Deniz Khazaniuk (; born 24 October 1994) is an inactive Israeli tennis player.

Khazaniuk has career-high WTA rankings of 200 in singles, achieved on 11 June 2018, and of 445 in doubles, achieved on 16 June 2014. She has won 21 singles titles and three doubles titles on the ITF Women's Circuit. In 2016, Khazaniuk won the Israeli Singles Championship.

Biography
Khazaniuk was born in Ashkelon, Israel. Her father German Hazniuk is an orthopedist at the Hillel Yaffe Medical Center, and her mother Larissa who imports tennis equipment, both immigrated to Israel from Ukraine.  When she was four years old the family moved to Netanya, Israel, where she lives.

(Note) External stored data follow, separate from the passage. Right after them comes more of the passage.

-- ==== Sys2Proof/Laws/Step.lean ====
section
/-! SUPPORT. What a turn of the block, a submission and a step can do, said once each. -/

namespace Sys2Proof.Machine

/-- The ways a turn of the block goes (42_control.md R172). -/
theorem blockTurn_cases (s : State) :
    (s.mpc = .idle ∧ blockTurn s = s) ∨
    (∃ n, s.mpc = .entry n ∧ s.microOps[n]? = none ∧ blockTurn s = finish s) ∨
    (∃ n r, s.mpc = .entry n ∧ s.microOps[n]? = some (.perm r) ∧ roundCount r < s.pos + 1 ∧
      blockTurn s = leave n (permRound r s)) ∨
    (∃ n r, s.mpc = .entry n ∧ s.microOps[n]? = some (.perm r) ∧ s.pos + 1 ≤ roundCount r ∧
      blockTurn s = permRound r s) ∨
    (∃ n o, s.mpc = .entry n ∧ s.microOps[n]? = some o ∧ (∀ r, o ≠ .perm r) ∧
      blockTurn s = leave n (o.run s)) := by
  cases hm : s.mpc with
  | idle => exact .inl ⟨rfl, by simp [blockTurn, hm]⟩
  | entry n =>
    cases ho : s.microOps[n]? with
    | none => exact .inr (.inl ⟨n, rfl, ho, by simp [blockTurn, hm, ho]⟩)
    | some o =>
      cases o with
      | perm r =>
        by_cases hr : roundCount r < s.pos + 1
        · exact .inr (.inr (.inl ⟨n, r, rfl, ho, hr, by simp [blockTurn, hm, ho, hr]⟩))
        · exact .inr (.inr (.inr (.inl ⟨n, r, rfl, ho, Nat.le_of_not_lt hr,
            by simp [blockTurn, hm, ho, hr]⟩)))
      | _ => exact .inr (.inr (.inr (.inr ⟨n, _, rfl, ho, by simp, by simp [blockTurn, hm, ho]⟩)))

/-- The two ways an entry of the list is left. -/
theorem leave_cases (n : Nat) (s : State) :
    (n + 1 < s.microOps.length ∧ leave n s = goTo (n + 1) s) ∨
    (s.microOps.length ≤ n + 1 ∧ leave n s = finish s) := by
  by_cases h : n + 1 < s.microOps.length
  · exact .inl ⟨h, by simp [leave, h]⟩
  · exact .inr ⟨Nat.le_of_not_lt h, by simp [leave, h]⟩

/-- A submission to a block that takes it: an illegal byte, a command rejected, a command executed in one
event, or a command started. -/
theorem submit_cases {c : Byte} {s t : State} (h : submit c s = .next t) :
    (∃ w, decode c = .illegal w ∧ t = raise .illegalCommand (accept s)) ∨
    (∃ i e, decode c = .command i ∧ commandError i s = some e ∧ t = raise e (accept s)) ∨
    (∃ i, decode c = .command i ∧ commandError i s = none ∧ s.params.timing = .atomic ∧
      t = finish (runOps (opsOf i s) (accept s))) ∨
    (∃ i, decode c = .command i ∧ commandError i s = none ∧ s.params.timing = .timed ∧
      t = start i (accept s)) := by
  have hc : ∀ i, commandError i (accept s) = commandError i s := fun i => commandError_congr rfl rfl rfl
  have hop : ∀ i, opsOf i (accept s) = opsOf i s := fun i => opsOf_congr rfl rfl
  unfold submit at h
  cases hd : decode c with
  | illegal w =>
    rw [hd] at h
    injection h with h
    exact .inl ⟨w, rfl, h.symm⟩
  | command i =>
    rw [hd] at h
    refine .inr ?_
    cases ht : s.params.timing with
    | atomic =>
      simp only [ht] at h
      rcases exec_cases h with ⟨e, he, rfl⟩ | ⟨he, rfl⟩
      · exact .inl ⟨i, e, rfl, by rw [← hc, he], rfl⟩
      · exact .inr (.inl ⟨i, rfl, by rw [← hc, he], rfl, by rw [hop]⟩)
    | timed =>
      simp only [ht, acceptTimed] at h
      injection h with h
      cases he : commandError i (accept s) with
      | some e => rw [he] at h; exact .inl ⟨i, e, rfl, by rw [← hc, he], h.symm⟩
      | none => rw [he] at h; exact .inr (.inr ⟨i, rfl, by rw [← hc, he], rfl, h.symm⟩)

/-- The ways a step goes. -/
theorem step_cases {s t : State} (h : step s = .next t) :
    (s.inputs = [] ∧ t = blockTurn s) ∨
    (∃ rest, s.inputs = .wait :: rest ∧ t = blockTurn (s.setInputs rest)) ∨
    (∃ rest, s.inputs = .reset :: rest ∧ t = resetEvent (s.setInputs rest)) ∨
    (∃ rest, s.inputs = .poll :: rest ∧ t = pollOnce (s.setInputs rest)) ∨
    (∃ a rest, s.inputs = .read a :: rest ∧ t = recordRead a (s.setInputs rest)) ∨
    (∃ a v rest, s.inputs = .write a v :: rest ∧ s.status.busy = true ∧ t = s.setInputs rest) ∨
    (∃ a v rest, s.inputs = .write a v :: rest ∧ s.status.busy = false ∧ itemAt a = .cmd ∧
      submit v (s.setInputs rest) = .next t) ∨
    (∃ a v rest, s.inputs = .write a v :: rest ∧ s.status.busy = false ∧ itemAt a ≠ .cmd ∧
      t = writeItem (itemAt a) v (s.setInputs rest)) := by
  unfold step at h
  cases hi : s.inputs with
  | nil =>
    rw [hi] at h
    injection h with h
    exact .inl ⟨rfl, h.symm⟩
  | cons act rest =>
    rw [hi] at h
    refine .inr ?_
    cases act with
    | wait => injection h with h; exact .inl ⟨rest, rfl, h.symm⟩
    | reset => injection h with h; exact .inr (.inl ⟨rest, rfl, h.symm⟩)
    | poll => injection h with h; exact .inr (.inr (.inl ⟨rest, rfl, h.symm⟩))
    | read a => injection h with h; exact .inr (.inr (.inr (.inl ⟨a, rest, rfl, h.symm⟩)))
    | write a v =>
      refine .inr (.inr (.inr (.inr ?_)))
      have hb' : (s.setInputs rest).status = s.status := rfl
      have h : hostWrite a v (s.setInputs rest) = .next t := h
      by_cases hb : s.status.busy = true
      · rw [hostWrite, if_pos (hb'.symm ▸ hb)] at h
        injection h with h
        exact .inl ⟨a, v, rest, rfl, hb, h.symm⟩
      · rw [hostWrite, if_neg (hb'.symm ▸ hb)] at h
        by_cases hc : itemAt a = .cmd
        · rw [if_pos hc] at h
          exact .inr (.inl ⟨a, v, rest, rfl, by simpa using hb, hc, h⟩)
        · rw [if_neg hc] at h
          injection h with h
          exact .inr (.inr ⟨a, v, rest, rfl, by simpa using hb, hc, h.symm⟩)

/-- The address map sends one address to `CMD` (20_memory.md R44). -/
theorem itemAt_eq_cmd {a : HostAddr} : itemAt a = .cmd ↔ a = cmdAddr := by
  revert a
  decide +kernel

/-- Every store byte the map gives lies in its store. -/
theorem itemAt_store {a : HostAddr} {X : Store} {k : Nat} (h : itemAt a = .store X k) :
    k < X.size ∧ X.base + k = a.toNat := by
  unfold itemAt at h
  split at h
  · rename_i Y hY
    have hh := List.find?_some hY
    simp only [Store.holds, Bool.and_eq_true, decide_eq_true_eq] at hh
    injection h with h1 h2
    subst h1
    subst h2
    omega
  · unfold lowItem at h
    split at h
    · cases h
    · repeat' (split at h; · cases h)
      cases h

/-- A host read (20_memory.md R45): the step that takes it from the line changes nothing of the block. -/
theorem step_read {s : State} {a : HostAddr} {rest : List HostAction} (h : s.inputs = .read a :: rest) :
    step s = .next { s with inputs := rest, reads := s.reads ++ [hostRead a s] } := by
  rw [step, h]
  rfl

/-- A submission to an idle block (42_control.md R170). -/
theorem step_submit {s : State} {c : Byte} {rest : List HostAction}
    (h : s.inputs = .write cmdAddr c :: rest) (hb : s.status.busy = false) :
    step s = submit c (s.setInputs rest) := by
  have hc : itemAt cmdAddr = .cmd := itemAt_eq_cmd.mpr rfl
  simp [step, h, perform, hostWrite, hb, hc]

/-- A command the tests reject is rejected alike in both views (42_control.md R172, 60_exceptions.md R206). -/
theorem submit_of_error {s : State} {c : Byte} {i : Instr} {e : ErrCode} (hd : decode c = .command i)
    (he : commandError i s = some e) : submit c s = .next (raise e (accept s)) := by
  have ha : commandError i (accept s) = some e := (commandError_congr rfl rfl rfl).trans he
  rw [submit, hd]
  cases s.params.timing with
  | atomic => exact exec_of_error ha
  | timed => show Host.Outcome.next (acceptTimed i (accept s)) = _; rw [acceptTimed, ha]

/-- A run of steps is one step and then the rest. -/
theorem core_run_succ {M : Host.Core} {n : Nat} {s t : M.State} (h : M.step s = .next t) :
    M.run (n + 1) s = M.run n t := by
  rw [Host.Core.run, h]

theorem run_succ {n : Nat} {s t : State} (h : step s = .next t) :
    Sys2Proof.core.run (n + 1) s = Sys2Proof.core.run n t :=
  core_run_succ (M := Sys2Proof.core) h

/-- One run of steps after another. -/
theorem core_run_add {M : Host.Core} {m n : Nat} {s t : M.State} (h : M.run m s = .next t) :
    M.run (m + n) s = M.run n t := by
  induction m generalizing s with
  | zero =>
    injection h with h
    rw [Nat.zero_add, ← h]
  | succ m ih =>
    rw [Nat.succ_add]
    rw [Host.Core.run] at h ⊢
    cases hs : M.step s with
    | next u => rw [hs] at h; exact ih h
    | fault r => rw [hs] at h; cases h
    | refused r => rw [hs] at h; cases h

theorem run_add {m n : Nat} {s t : State} (h : Sys2Proof.core.run m s = .next t) :
    Sys2Proof.core.run (m + n) s = Sys2Proof.core.run n t :=
  core_run_add (M := Sys2Proof.core) h

end Sys2Proof.Machine
end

Her younger sister Stefany Khazaniuk is a former tennis player who currently works as a pitch-side reporter for Israel's Sport 5 Channel, and she has been in a relationship with Yair Netanyahu, son of the then Prime Minister of Israel.

In December 2016, Khazaniuk won the Israeli Singles Championship at 22 years of age, defeating Maya Tahan in the final.

In May 2019, she defeated world No. 87, Madison Brengle, at the ITF/USTA $100k in Charleston, South Carolina.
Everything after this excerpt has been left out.